Here are some key pointers to remember whenever you’re transplanting in such a situation:

  • Be gentle with root balls.
  • Don’t let direct sunlight hit plants.
  • Get plants into their new container immediately, and don’t grab plants and roughly pull on them to get them out of their container.

Check out the below short YouTube clip courtesy of Drunkenblaster about how to best transplant your cannabis:

Smart Pots For Easier Cannabis Transplanting & Repotting

My favorite repotting and transplanting regimen utilizes a cloth pot Smart Pot program. These are pots made of durable cloth, with each increase in pot capacity accompanied by an increase in pot height and diameter, so it’s easy to fit the entire existing root ball into the new larger container.
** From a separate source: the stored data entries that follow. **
-- ==== Sys2Proof/Machine/Far.lean ====
section
/-!
DEFINITION. Far operations (R88–R92, R144, R155, R156), the rope's data translation buffer and the die's walker (R22–R33),
host windows (R20), the memory ports (R27, R63, R64) and the far-fault record (R38).
-/

namespace Sys2Proof.Machine

/-! ### Page walks (R21–R28) -/

/-- What a walk finds: a fault code, or a page with its permissions. -/
inductive WalkResult where
  | fault (code : Nat)
  | page (vbase size pbase : Nat) (r w x : Bool)
  deriving DecidableEq, Repr

/-- Whether an HBM word of this package is uncorrectable. -/
def State.hbmBad (s : State) (phys : Nat) : Bool :=
  s.flips.any (fun f => f.bad && (match f.loc with
    | .hbm n => n == phys / 8
    | _ => false))

/-- Bytes a leaf at a level maps (R22). -/
def leafSize (level : Nat) : Nat := 2 ^ (12 + 9 * level)

/-- Whether a leaf entry is malformed at its level (R24, R28). -/
def leafMalformed (instr : Bool) (level ppn va : Nat) (c : Bool) : Bool :=
  decide (3 ≤ level) || (instr && level != 1) || (c && (instr || level != 0)) ||
  (level == 2 && ppn % 2 ^ 18 != 0) || (level == 1 && ppn % 2 ^ 9 != 0) || (c && ppn % 16 != field va 12 4)

/-- The page a leaf entry gives (R25). -/
def leafPage (level ppn va pte : Nat) : WalkResult :=
  let c := field pte 7 1 = 1
  let size := if c then 65536 else leafSize level
  .page (va / size * size) size ((if c then ppn / 16 * 16 else ppn) * 4096) (field pte 4 1 = 1) (field pte 5 1 = 1) (field pte 6 1 = 1)

/-- Home die of a physical address (R21). -/
def homeDie (phys : Nat) : Nat := field phys 36 5

/-- Whether a physical byte of this package lies in a fenced channel (R464). -/
def State.fencedAt (s : State) (phys : Nat) : Bool := bitAt (s.die (homeDie phys)).fenced (Config.hbmChannel (phys / 64 * 64) % 32)

/-- One entry of a walk at a level (R24, R26, R28): the next table, or an end of the walk: a fenced channel (R464), bad data, not mapped, malformed, or a
leaf. -/
def State.walkEntry (s : State) (pkg : Nat) (instr : Bool) (va level base : Nat) : Sum Nat WalkResult :=
  let a := base + 8 * field va (12 + 9 * level) 9
  let pte := readNat s.mem (keyHbm pkg a) 8
  let ppn := field pte 12 36
  if pkg = Config.ownPackage ∧ s.fencedAt a then .inr (.fault 9)
  else if pkg = Config.ownPackage ∧ s.hbmBad a then .inr (.fault 8)
  else if field pte 0 1 = 0 then .inr (.fault 6)
  else if field pte 48 16 ≠ 0 ∨ field pte 8 4 ≠ 0 ∨ field pte 2 2 ≠ 0 ∨ 2 ^ 29 ≤ ppn then .inr (.fault 7)
  else if field pte 1 1 = 0 then (if field pte 7 1 = 1 then .inr (.fault 7) else .inl (ppn * 4096))
  else if leafMalformed instr level ppn va (field pte 7 1 = 1) then .inr (.fault 7)
  else if instr ∧ field pte 6 1 = 0 then .inr (.fault 5)
  else .inr (leafPage level ppn va pte)

/-- The last level of a walk, whose entries are leaves (R22, R28). -/
def lastLevel (instr : Bool) (level : Nat) : Bool := level == 0 || (instr && level == 1)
Instead of pushing the root ball through the container or rolling the container on the floor to loosen the root ball so I can ease it out of the smaller pot, I take a razor knife, cut the cloth pot vertically in four or five top-to-bottom slits, peel the cloth pot sections away from the root ball, put my hand underneath the base of the root ball, and lift it away.

Instead of slicing the pots open and peeling them away in this manner, some growers attempt to peel down the Smart Pot’s sides without slicing, but I’ve found this method doesn’t always work.

I measure the height of the root ball and compare it to the height of the container it’s headed for. This gives me an indication of how many inches of soil I should put into bottom of the destination container so that after transplanting, the top of the root ball is just slightly below the top of the destination container.

After I’ve placed several inches of solid root-zone material in the bottom of the new container, I drop the container from a couple of inches to settle the material. Then, I sprinkle a thin layer of Bonide Bontone Rooting Powder on the media. While many people believe that rooting powder is only useful for cloning, it’s also useful for promoting transplant root growth.

If the root ball is root bound, now’s the time for root pruning. Being careful to support the root ball so that little if any solid media falls away from the roots, and being careful to ensure the root ball sits evenly, I place the root ball in its larger container and gently fill in material from the sides. Every 2–3 inches, I distribute powdered rooting hormone around the sides, then continue filling.

After the container is full to near the brim, I again pick it up and smack it on the floor a few times to settle the medium. You’ll notice the medium will lose several inches of height as it settles, so pack root-zone material firmly in the edges of the pots, making sure there are no creases in the sides where pockets of empty space exist. If you don’t pack your material firmly, the media will collapse from the top when you do your watering, leaving air gaps that are likely to harm roots.

Don’t pack your pots so full that the root zone is exactly flush or above the top of the pot. If you do, water will run out onto the ground when you irrigate.

Once repotting is finished, water your plants with a three-quarter-strength hydroponics base nutrients formula as appropriate for the stage of growth your plants are in, beneficial microbes root boosters Voodoo Juice, Tarantula and Piranha, along with B-52 and Rhino Skin.

Thoroughly soak the expanded root zone until you see water running out of the sides and bottom of your cloth pots.

After watering, watch for places where the root-zone material has settled. You often have to add material to the top of the root zone to keep an even level, and sometimes to cover stabilizer roots that are exposed after the transplant; these should be slightly covered with your medium.

Repotting and transplanting are essential cannabis grower skills. When you’re growing full-sized photoperiod plants from seeds or clones, plan ahead of time for at least two transplants, so your cannabis roots always have room to expand in their container.